Pembrokeshire Coast National Park
The National Park has a varied landscape of rugged cliffs, sandy beaches, wooded estuaries and wild inland hills, covering a total area of 629 km² (240 square miles). It falls into four distinct sections. Running clockwise around the coast, these are the south Pembrokeshire coast, including Caldey Island; the Daugleddau estuary; the St Bride's Bay coast, including the coastal islands; and the Preseli Hills. However, not all of the the park is coastal, and there are even forests and marshes on the edges of the park.
The geology of the area is of particular interest with many good exposures both inland and along the coast, exhibiting a variety of rock types and structural features.
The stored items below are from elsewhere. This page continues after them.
theorem exec_effect (i : Instr) (s t : State) (h : exec i s = .next t) : Effect i s t := by
  cases i with
  | cls => obtain rfl := Host.Outcome.next.inj h; exact Effect.display (s := s) clearedDisplay s.v
  | ret =>
    by_cases h0 : s.sp = 0
    · rw [exec_ret_underflow s h0] at h; obtain rfl := Host.Outcome.next.inj h; exact .underflow _
    · by_cases h1 : s.dropTop.sp.toNat < 16
      · rw [exec_ret_pop s h0 h1] at h; obtain rfl := Host.Outcome.next.inj h; exact .pop h0 h1
      · exact absurd ((if_neg h0).trans (dif_neg h1) |>.symm.trans h) (by simp)
  | jp nnn =>
    obtain rfl := Host.Outcome.next.inj h
    exact .pcOnly _ (.inr (.inr (by simp only [address]; bv_omega)))
  | call nnn =>
    by_cases h0 : s.sp = 15
    · rw [exec_call_overflow s nnn h0] at h; obtain rfl := Host.Outcome.next.inj h; exact .overflow _
    · by_cases h1 : s.sp.toNat < 16
      · rw [exec_call_push s nnn h0 h1] at h; obtain rfl := Host.Outcome.next.inj h; exact .push nnn h0 h1
      · exact absurd ((if_neg h0).trans (dif_neg h1) |>.symm.trans h) (by simp)
  | jpV0 nnn =>
    obtain rfl := Host.Outcome.next.inj h
    exact .pcOnly _ (.inr (.inr (by simp only [offsetAddress]; bv_omega)))
  | seImm x kk => obtain rfl := Host.Outcome.next.inj h; exact .skip _
  | sneImm x kk => obtain rfl := Host.Outcome.next.inj h; exact .skip _
  | seReg x y => obtain rfl := Host.Outcome.next.inj h; exact .skip _
  | sneReg x y => obtain rfl := Host.Outcome.next.inj h; exact .skip _
  | skp x => obtain rfl := Host.Outcome.next.inj h; exact .skip _
  | sknp x => obtain rfl := Host.Outcome.next.inj h; exact .skip _
  | ldImm x kk => obtain rfl := Host.Outcome.next.inj h; exact .set _ _
  | addImm x kk => obtain rfl := Host.Outcome.next.inj h; exact .set _ _
  | ldReg x y => obtain rfl := Host.Outcome.next.inj h; exact .set _ _
  | orReg x y => obtain rfl := Host.Outcome.next.inj h; exact .set _ _
  | andReg x y => obtain rfl := Host.Outcome.next.inj h; exact .set _ _
  | xorReg x y => obtain rfl := Host.Outcome.next.inj h; exact .set _ _
  | rnd x kk => obtain rfl := Host.Outcome.next.inj h; exact .set _ _
  | ldVxDt x => obtain rfl := Host.Outcome.next.inj h; exact .set _ _
  | addReg x y => obtain rfl := Host.Outcome.next.inj h; exact .result _ _ _
  | subReg x y => obtain rfl := Host.Outcome.next.inj h; exact .result _ _ _
  | subn x y => obtain rfl := Host.Outcome.next.inj h; exact .result _ _ _
  | shr x y => obtain rfl := Host.Outcome.next.inj h; exact .shift _ _ _
  | shl x y => obtain rfl := Host.Outcome.next.inj h; exact .shift _ _ _
  | ldI nnn =>
    obtain rfl := Host.Outcome.next.inj h
    exact .index _ (by simp only [address]; bv_omega)
  | addI x =>
    obtain rfl := Host.Outcome.next.inj h
    exact .index _ (by simp only [indexPlus, BitVec.toNat_ofNat]; omega)
  | ldIFont x =>
    obtain rfl := Host.Outcome.next.inj h
    exact .index _ (by simp only [glyphAddr, BitVec.toNat_ofNat]; exact (Nat.mod_le _ _).trans (by omega))
  | drw x y n =>
    by_cases hn : n.val = 0
    · rw [exec_drw_inside s x y n (.inl hn)] at h; obtain rfl := Host.Outcome.next.inj h; exact .display _ _
    · obtain rfl := Host.Outcome.next.inj ((if_neg hn).symm.trans h)
      exact .range _ _ fun _ => .display _ _
  | ldDtVx x => obtain rfl := Host.Outcome.next.inj h; exact .delay _
  | ldStVx x => obtain rfl := Host.Outcome.next.inj h; exact .sound _
  | ldBcd x =>
    obtain rfl := Host.Outcome.next.inj h
    refine .range _ _ fun hr => .memory _ _ ?_
    simp only [addrAt, bcdDigits, List.length_cons, List.length_nil] at *
    omega
  | stRegs x =>
    obtain rfl := Host.Outcome.next.inj h
    refine .range _ _ fun hr => .memory _ _ ?_
    rw [State.firstRegs_length s _ (by omega)]
    simp only [addrAt] at *
    omega
  | ldRegs x =>
    obtain rfl := Host.Outcome.next.inj h
    exact .range _ _ fun _ => .registers _ _ (.inl rfl)
  | ldVxK x =>
    cases hk : s.firstKey with
    | none =>
      rw [exec_ldVxK_noKey s x ((State.firstKey_none s).mp hk)] at h
      obtain rfl := Host.Outcome.next.inj h
      exact .keyWait x rfl
    | some k =>
      obtain ⟨h1, h2, h3⟩ := (State.firstKey_some s k).mp hk
      rw [exec_ldVxK_pressed s x k h1 h2 h3] at h
      obtain rfl := Host.Outcome.next.inj h
      exact .keyTaken _
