-- ==== Sys2Proof/Tests/Slice0.lean ====
section
/-! SUPPORT. The model's own tests. Expected values are those of spec/95_test_vectors.md (its row named at each
test) or of a rule's own example; each runs one step. Then, for each statement with hypotheses, a state that
meets them (`witness_…`). -/

namespace Sys2Proof.Tests

open Sys2Proof.Machine

/-! ### Ill-formed operands are refused (spec/30_encoding.md R64, R65) -/

theorem test_wf_x_too_large : Format.admits .X { x := some 16 } = false := by decide
theorem test_wf_x_missing : Format.admits .XKK { kk := some 1 } = false := by decide
theorem test_wf_x_extra : Format.admits .NNN { x := some 1, nnn := some 0x200 } = false := by decide
theorem test_wf_y_too_large : Format.admits .XY { x := some 1, y := some 16 } = false := by decide
theorem test_wf_y_extra : Format.admits .X { x := some 1, y := some 2 } = false := by decide
theorem test_wf_n_too_large : Format.admits .XYN { x := some 1, y := some 2, n := some 16 } = false := by decide
theorem test_wf_n_extra : Format.admits .XY { x := some 1, y := some 2, n := some 0 } = false := by decide
theorem test_wf_kk_too_large : Format.admits .XKK { x := some 1, kk := some 256 } = false := by decide
theorem test_wf_kk_extra : Format.admits .X { x := some 1, kk := some 7 } = false := by decide
theorem test_wf_nnn_too_large : Format.admits .NNN { nnn := some 4096 } = false := by decide
theorem test_wf_nnn_extra : Format.admits .N { nnn := some 0 } = false := by decide
theorem test_wf_accepts : Instr.wellFormed (.drw 15 15 15) = true := by decide

/-! ### Decoding: one word per template, written out from R66 nibble by nibble -/

theorem test_decode_control :
    decode 0x00E0 = .instr .cls ∧ decode 0x00EE = .instr .ret ∧ decode 0x1ABC = .instr (.jp 0xABC) ∧
    decode 0x2ABC = .instr (.call 0xABC) ∧ decode 0xBA00 = .instr (.jpV0 0xA00) := by decide

theorem test_decode_skips :
    decode 0x3A5C = .instr (.seImm 0xA 0x5C) ∧ decode 0x4A5C = .instr (.sneImm 0xA 0x5C) ∧
    decode 0x5120 = .instr (.seReg 1 2) ∧ decode 0x9AB0 = .instr (.sneReg 0xA 0xB) ∧
    decode 0xE19E = .instr (.skp 1) ∧ decode 0xE1A1 = .instr (.sknp 1) := by decide

theorem test_decode_alu :
    decode 0x6A02 = .instr (.ldImm 0xA 0x02) ∧ decode 0x7320 = .instr (.addImm 3 0x20) ∧
    decode 0x8AB0 = .instr (.ldReg 0xA 0xB) ∧ decode 0x8011 = .instr (.orReg 0 1) ∧
    decode 0x8012 = .instr (.andReg 0 1) ∧ decode 0x8013 = .instr (.xorReg 0 1) ∧
    decode 0x8014 = .instr (.addReg 0 1) ∧ decode 0x8015 = .instr (.subReg 0 1) ∧
    decode 0x8216 = .instr (.shr 2 1) ∧ decode 0x8217 = .instr (.subn 2 1) ∧
    decode 0x812E = .instr (.shl 1 2) ∧ decode 0xC30F = .instr (.rnd 3 0x0F) := by decide

theorem test_decode_memory_and_devices :
    decode 0xA300 = .instr (.ldI 0x300) ∧ decode 0xDABF = .instr (.drw 0xA 0xB 0xF) ∧
    decode 0xF207 = .instr (.ldVxDt 2) ∧ decode 0xF10A = .instr (.ldVxK 1) ∧
    decode 0xF015 = .instr (.ldDtVx 0) ∧ decode 0xF018 = .instr (.ldStVx 0) ∧
    decode 0xF21E = .instr (.addI 2) ∧ decode 0xF329 = .instr (.ldIFont 3) ∧
    decode 0xFC33 = .instr (.ldBcd 0xC) ∧ decode 0xF255 = .instr (.stRegs 2) ∧
    decode 0xF165 = .instr (.ldRegs 1) := by decide

/-- The UNRECOGNIZED rows of spec/95_test_vectors.md section 2. -/
theorem test_decode_unrecognized :
    [0x0000, 0x00E1, 0x0123, 0x5121, 0x8128, 0x812F, 0x9AB1, 0xE1A2, 0xF130, 0xF164, 0xFFFF].all
      (fun w => decode (BitVec.ofNat 16 w) == .unrecognized) = true := by decide

theorem test_encode_words :
    encode (.seImm 0xA 0x5C) = 0x3A5C ∧ encode (.shl 1 2) = 0x812E ∧ encode (.drw 0xA 0xB 0xF) = 0xDABF ∧
    encode (.jpV0 0xA00) = 0xBA00 ∧ encode (.ldIFont 3) = 0xF329 := by decide

theorem test_decodeTableWord : decodeTableWord 16 0xD011 = some (.drw 0 1 1) ∧ decodeTableWord 16 0x5121 = none := by
  decide

theorem test_font_has_80_bytes : defaultFont.length = 80 := by decide

/-! ### One step on a small state -/

/-- A poll with no key and no close request, and the draw of row A28. -/
def idle : TickInput := { keys := 0, closeReq := false, draw := 0xB7 }

/-- The reset state with one poll's inputs. -/
def base : State := { State.reset with script := [idle] }

/-- `f base` with the word `w` to run next. -/
def ready (w : Nat) (f : State → State) : State := (f base).withFetchWord 16 w

/-- A field of the next state, if there is one. -/
def after {α : Type} (o : Host.Outcome State Fault Refusal) (g : State → α) : Option α :=
  match o with
  | .next t => some (g t)
  | .fault _ => none
  | .refused _ => none

def withKeys (ks : BitVec 16) (s : State) : State := { s with script := [{ idle with keys := ks }] }

def withRule (r : Config.XfDestRule) (s : State) : State := { s with params := { s.params with xfDestRule := r } }

def policyContinues (s : State) : State := { s with params := { s.params with stackFaultPolicy := .continues } }

def bytesAt (a : Nat) (xs : List Byte) (s : State) : State := s.setMem (s.mem.writeBytes a xs)
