-- ==== Sys2Proof/Laws/Numbers.lean ====
section
/-! SUPPORT. The readings of a word and the results of the arithmetic, in the terms of BitVec. -/

namespace Sys2Proof.Machine

@[simp] theorem unsignedOf_eq (v : Word) : unsignedOf v = v.toNat := rfl

@[simp] theorem signedOf_eq (v : Word) : signedOf v = v.toInt := by
  rw [BitVec.toInt_eq_toNat_cond, signedOf]
  by_cases h : v.toNat < 0x8000
  · rw [if_pos h, if_pos (by omega)]
  · rw [if_neg h, if_neg (by omega)]; rfl

theorem truncNat_toNat (n : Nat) : (truncNat n).toNat = n % 65536 := BitVec.toNat_ofNat ..

theorem addResult_eq (b a : Word) : addResult b a = b + a :=
  BitVec.eq_of_toNat_eq (by simp [addResult, truncNat])

theorem mulResult_eq (b a : Word) : mulResult b a = b * a :=
  BitVec.eq_of_toNat_eq (by simp [mulResult, truncNat])

theorem adxResult_eq (b a ex : Word) : adxResult b a ex = b + a + ex :=
  BitVec.eq_of_toNat_eq (by simp [adxResult, truncNat])

theorem ofInt_toNat_sub (b a : Word) : BitVec.ofInt 16 ((b.toNat : Int) - a.toNat) = b - a := by
  rw [sub_eq_add_neg, BitVec.ofInt_add, BitVec.ofInt_neg]
  simp [sub_eq_add_neg]

theorem subResult_eq (b a : Word) : subResult b a = b - a := by
  simp [subResult, trunc16, ofInt_toNat_sub]

theorem sbxResult_eq (b a ex : Word) : sbxResult b a ex = b - a + ex := by
  simp [sbxResult, sbxSum, trunc16, BitVec.ofInt_add, ofInt_toNat_sub]

theorem mliResult_eq (b a : Word) : mliResult b a = b * a := by
  simp [mliResult, trunc16, BitVec.ofInt_mul]

end Sys2Proof.Machine
end

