/-- Settles O26: two pushes, the second from the SP the first left; the jump follows only where both are accepted. -/
theorem intPushesPcAndAThenJumpsToIa : Obligations.IntPushesPcAndAThenJumpsToIa := by
  intro a s
  have hfinished := fun u => exec_special_of_finished (i := .int a) (cost := 4) (s := s) (u := u) rfl rfl
  have hraised := fun u e => exec_special_of_raised (i := .int a) (cost := 4) (s := s) (u := u) (e := e) rfl rfl
  generalize specialAtCompletion 4 a s = r at hfinished hraised ⊢
  intro r sp1 sp2
  have hsp : (r.pushed (r.get .pc)).get .sp - 1 = sp2 := r.pushed_get_sp_sub_one (r.get .pc)
  refine ⟨encodesAs_of_specialRow (a := a) rfl, fun haccepted₁ haccepted₂ => ?_, fun hrefused => ?_,
    fun haccepted hrefused => ?_⟩
  · obtain ⟨hexec, hstep, herr, hcycles⟩ :=
      hfinished _ (congrArg Effect.complete (performInt_of_accepted haccepted₁ haccepted₂))
    refine ⟨_, hexec, hstep, herr, hcycles, fun q => ?_, fun ad => ?_, ?_, ?_⟩
    · rw [State.endCycle_get, State.setReg_get, State.setReg_get, State.pushed_get, hsp, State.pushed_get]
      cases q <;> simp [r]
    · rw [State.endCycle_backing, State.setReg_backing, State.setReg_backing, State.pushed_backing_read, hsp,
        State.pushed_isMapped, State.pushed_backing_read]
    · exact (State.pushed_prot _ _).trans (r.pushed_prot _)
    · have hpolled := ((r.pushed (r.get .pc)).pushed (r.get .a)).polled_endCycle
      rw [State.pushed_mmap, hsp, State.pushed_mmap] at hpolled
      exact hpolled
  · have hexec := hraised _ _ (congrArg Effect.complete (performInt_of_refused_first hrefused))
    exact ⟨_, hexec, rfl, fun q => r.setReg_get .sp q sp1, rfl, rfl, rfl⟩
  · have hexec := hraised _ _ (congrArg Effect.complete (performInt_of_refused_second haccepted hrefused))
    refine ⟨_, hexec, rfl, fun q => ?_, r.pushed_backing_read (r.get .pc), r.pushed_prot _, r.pushed_mmap _⟩
    rw [State.countCycle_get, State.raise_get, State.setReg_get, State.pushed_get]
    by_cases hq : q = .sp <;> simp [hq, sp2]

/-- Settles O27: the completing cycle writes IA back. -/
theorem iagWritesIaToOperand : Obligations.IagWritesIaToOperand :=
  writesA_of_row (fun _ => rfl) (fun _ => rfl) fun _ _ => rfl

/-- Settles O28: the completing cycle writes IA alone. -/
theorem iasSetsIa : Obligations.IasSetsIa :=
  writesRegisters_of_row (fun _ => rfl) (fun _ => rfl) (fun _ _ => rfl) (fun r q => r.setReg_get .ia q _)
    (fun r => r.setReg_keepsMemory .ia _) fun _ => rfl

/-- Settles O29: the completing cycle writes 0 back. -/
theorem hwnWritesZeroToOperand : Obligations.HwnWritesZeroToOperand :=
  writesA_of_row (fun _ => rfl) (fun _ => rfl) fun _ _ => rfl

/-- Settles O30: the completing cycle writes the five registers alone. -/
theorem hwqClearsAToY : Obligations.HwqClearsAToY :=
  writesRegisters_of_row (fun _ => rfl) (fun _ => rfl) (fun _ _ => rfl)
    (fun r q => by simp only [State.setReg_get]; cases q <;> simp)
    (fun r => State.keepsMemory_of_eq rfl rfl rfl rfl rfl rfl) fun _ => rfl

/-- Settles O31: the completing cycle leaves the state its operand left. -/
theorem hwiOnlyResolvesItsOperand : Obligations.HwiOnlyResolvesItsOperand :=
  writesRegisters_of_row (after := id) (fun _ => rfl) (fun _ => rfl) (fun _ _ => rfl) (fun _ _ => rfl)
    State.KeepsMemory.refl fun _ => rfl

/-- Settles O37: up to the completing cycle only PC and SP move and the memory is kept; from there it is writes to the
instruction's targets, and an error or the last cycle. -/
theorem specialsLeaveTheRestUnchanged : Obligations.SpecialsLeaveTheRestUnchanged := by
  intro i a s t hops h r
  obtain ⟨u, hwrote, hget, hframe⟩ := exec_special_writesWithin hops h
  refine ⟨fun q hpc hq hsp => ?_,
    (specialAtCompletion_keepsMemory (baseCost i) a s).memoryFrame (hwrote.memoryFrame (hframe _))⟩
  have hnot : ¬ specialTargets r i (.register q) := not_or.mpr ⟨hpc, hq⟩
  calc t.get q = u.get q := hget q
    _ = r.get q := hwrote.get_eq hnot
    _ = s.get q := specialAtCompletion_get_of_kept s hpc hsp

end Sys2Proof.Proofs
end

section
/-! PROOFS. The keyboard's poll (spec 60 R317, R318): what the ring takes of each event on offer (`Device.poll_down`,
`Device.poll_up`), and which of the mapped regions is polled (`pollRegions_append_keyboard`). -/

namespace Sys2Proof.Machine

/-! ### The event on offer (60 R317) -/

section
variable (ring : Vector Word 16) (cursor : Fin 16) (accepted : List Key) (k : Key)
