-- ==== Sys2Proof/Word.lean ====
section
/-! DEFINITION. The word types of the UX416: bytes, 16-bit words (tags, digests, epoch numbers) and 32-bit words (serials). -/

namespace Sys2Proof

/-- A byte of a record that crosses the tap, the bus or the service link. -/
abbrev Byte := BitVec 8

/-- A 16-bit word: a tag, a digest, a mask, an epoch number, a millisecond count. -/
abbrev Half := BitVec 16

/-- A 32-bit word: a serial number. -/
abbrev Word := BitVec 32

end Sys2Proof
end

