/-- RELEASE (R61, R62, R34, R95): a slot outside 1 to 24 is BAD_SLOT. A CONDEMNED peer loses the pending entries against it, its score and
witnesses, gets probation P, and becomes CLEAR with cause RELEASE and a STANDING notice; any other peer is NOT_CONDEMNED. The own slot in
QUARANTINED clears the latch, the entries against it, its record (a standing that was not CONDEMNED posting nothing, its cause kept:
Log 18) and every condemns-me flag, and returns to RUNNING with a LEFT notice; in MUTE it clears a set latch with LATCH_CLEARED; else it
is NOT_CONDEMNED. -/
def Obligations.ReleaseIsTaken : Prop :=
  ∀ (s : State) (slot : Byte), Quiet s → s.ctl.inReset = false → s.lnk.restartOpen = false → Tables s →
    let answer := fun (status : Byte) (u : State) =>
      { u with lnk := { u.lnk with lead := some 3, response := [status], shown := none, noticeOpen := false } }
    let x := slot.toNat
    let r := s.record x
    let kept := s.setAccusations (s.eng.accusations.filter fun e => decide (e.accused ≠ x))
    let wiped := fun (c : ConfigRecord) (cause : Option Cause) =>
      ({ score := 0, standing := .clear, cause := cause, probation := c.probation, quorumShort := false, witnesses := [] } : BoardRecord)
    (x = 0 ∨ 24 < x → exec (.release slot) s = .next (answer 0x04 s)) ∧
    (∀ c, s.ctl.config = some c → 1 ≤ x → x ≤ 24 → x ≠ s.ownSlot → r.standing = .condemned →
      exec (.release slot) s = .next (answer 0x01
        ((kept.setRecord x (wiped c (some .release))).post (.standing x .condemned .clear .release)))) ∧
    (1 ≤ x → x ≤ 24 → x ≠ s.ownSlot → r.standing ≠ .condemned ∨ s.ctl.config = none →
      exec (.release slot) s = .next (answer 0x05 s)) ∧
    (1 ≤ x → x ≤ 24 → x = s.ownSlot →
      (∀ c, s.ctl.config = some c → s.ctl.station = .quarantined →
        let forgiven := fun u : State =>
          { u with ctl := { s.ctl with station := .running, latch := false },
                   rcv := { s.rcv with roster := s.rcv.roster.map fun (e : RosterEntry) => { e with condemnsMe := false } } }
        (r.standing = .condemned → exec (.release slot) s = .next (answer 0x01
          (((forgiven (kept.setRecord x (wiped c (some .release)))).post (.standing x .condemned .clear .release)).post
            (.quarantine .left .release false 0)))) ∧
        (r.standing ≠ .condemned → exec (.release slot) s = .next (answer 0x01
          ((forgiven (kept.setRecord x (wiped c r.cause))).post (.quarantine .left .release false 0))))) ∧
      (∀ reason, s.ctl.station = .mute reason →
        (s.ctl.latch = true → exec (.release slot) s = .next (answer 0x01
          (({ s with ctl := { s.ctl with latch := false } }).post (.quarantine .latchCleared .release false 0)))) ∧
        (s.ctl.latch = false → exec (.release slot) s = .next (answer 0x05 s))) ∧
      (s.ctl.station = .unconfigured ∨ s.ctl.station = .enrolling ∨ s.ctl.station = .running →
        exec (.release slot) s = .next (answer 0x05 s)))

/-- The link's transactions (R158, R159, R160, R169, Tables 10-1 and 11-9). A transaction's first byte picks the command and takes its
arguments; cut short of them it is aborted, a byte outside the table is UNKNOWN_COMMAND, and no byte is taken with CS_N high or held low
across a reset. RESTART is answered OK and leaves the station unchanged until its transaction closes; an abort has no effect and gives
no status; a byte within the table is no unknown command (Log 1). MISO sends 00h before the response, then the response, then 00h, and
is not driven in reset or with CS_N high. In reset and within a RESTART transaction no command is taken. -/
def Obligations.OtherCommandsAreAnswered : Prop :=
  let listed := fun command : Byte => command.toNat ∈ [0x10, 0x20, 0x21, 0x30, 0x40, 0x7E]
  (∀ rest : List Byte,
    (rest.length < 34 → transactionCommand .low (0x10 :: rest) = some .commandAborted) ∧
    (34 ≤ rest.length → transactionCommand .low (0x10 :: rest) = some (.configure (rest.take 34))) ∧
    transactionCommand .low (0x20 :: rest) = some .readStatus ∧
    (∀ slot, transactionCommand .low (0x21 :: slot :: rest) = some (.readView slot)) ∧
    transactionCommand .low (0x30 :: rest) = some .takeNotice ∧
    (∀ slot, transactionCommand .low (0x40 :: slot :: rest) = some (.release slot)) ∧
    transactionCommand .low (0x7E :: rest) = some .restart ∧
    (∀ command, ¬ listed command → transactionCommand .low (command :: rest) = some (.unknownCommand command)) ∧
    transactionCommand .low [0x21] = some .commandAborted ∧ transactionCommand .low [0x40] = some .commandAborted ∧
    transactionCommand .low [] = none ∧ transactionCommand .high rest = none ∧ transactionCommand .heldLow rest = none) ∧
  (∀ (s : State) (k : Nat),
    s.miso .high k = none ∧ (s.ctl.inReset = true → ∀ cs, s.miso cs k = none) ∧
    (s.ctl.inReset = false →
      (s.lnk.lead = none → s.miso .low k = some 0) ∧
      (∀ lead, s.lnk.lead = some lead →
        (k < lead → s.miso .low k = some 0) ∧
        (∀ (i : Nat) (byte : Byte), s.lnk.response[i]? = some byte → s.miso .low (lead + i) = some byte) ∧
        (lead + s.lnk.response.length ≤ k → s.miso .low k = some 0)))) ∧
  (∀ s : State, Quiet s →
    let answer := fun (restarting : Bool) (bytes : List Byte) =>
      { s with lnk := { s.lnk with lead := some 2, response := bytes, shown := none, noticeOpen := false, restartOpen := restarting } }
    (s.ctl.inReset = false → s.lnk.restartOpen = false →
      exec .restart s = .next (answer true [0x01]) ∧
      (∀ command, ¬ listed command → exec (.unknownCommand command) s = .next (answer false [0x07])) ∧
      exec .commandAborted s =
        .next { s with lnk := { s.lnk with lead := none, response := [], shown := none, noticeOpen := false } }) ∧
    (∀ command, listed command → exec (.unknownCommand command) s = .next s) ∧
    (s.ctl.inReset = true ∨ s.lnk.restartOpen = true →
      (∀ record, exec (.configure record) s = .next s) ∧ exec .readStatus s = .next s ∧ (∀ x, exec (.readView x) s = .next s) ∧
      exec .takeNotice s = .next s ∧ (∀ x, exec (.release x) s = .next s) ∧ exec .restart s = .next s ∧
      (∀ command, exec (.unknownCommand command) s = .next s) ∧ exec .commandAborted s = .next s))

/-! ### The whole machine -/

/-- The quarantine latch is cleared only by a power-on reset and by RELEASE of the own slot, taken in QUARANTINED or in MUTE (R86, R92, R95,
R97). -/
def Obligations.LatchIsClearedOnlyByPowerOnOrRelease : Prop :=
  ∀ (i : Instr) (s t : State), exec i s = .next t → s.ctl.latch = true → t.ctl.latch = false →
    i = .powerOnReset ∨
    (∃ slot, i = .release slot ∧ slot.toNat = s.ownSlot ∧ 1 ≤ s.ownSlot ∧ s.ownSlot ≤ 24 ∧
      (s.settle.ctl.station = .quarantined ∨ ∃ r, s.settle.ctl.station = .mute r))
In the north, the rocks of Carn Llidi, Pen Beri and Garn Fawr, together with the extensive moorland on Carningli and Mynydd Preseli, give an exposed and mountainous feel to the landscape, cut through by the wooded valleys of the Gwaun and Nevern. In the west, the National Park is dominated by the broad sweep of St Bride's Bay, bounded at its northern end by Ramsey Island, near St David's peninsula, and at its southern end by Skomer. The southern coast is another contrast, with the limestone plateau and cliffs of the Castlemartin peninsula, the steep-sided wooded valleys inland from Amroth; the Bosherston lakes - now, like much of the coastal strip, in the care of the National Trust - and the tourist resorts of Tenby and Saundersfoot. Between the western and southern areas of the National Park lies the Milford Haven waterway, where the tranquil Daugleddau estuary feeds into one of the finest natural deep water harbours in the world.
The National Park includes many sites and areas which are of national or international conservation significance in their own right, including 7 Special Areas of Conservation, a Marine Nature Reserve, 6 National Nature Reserves and 75 Sites of Special Scientific Interest.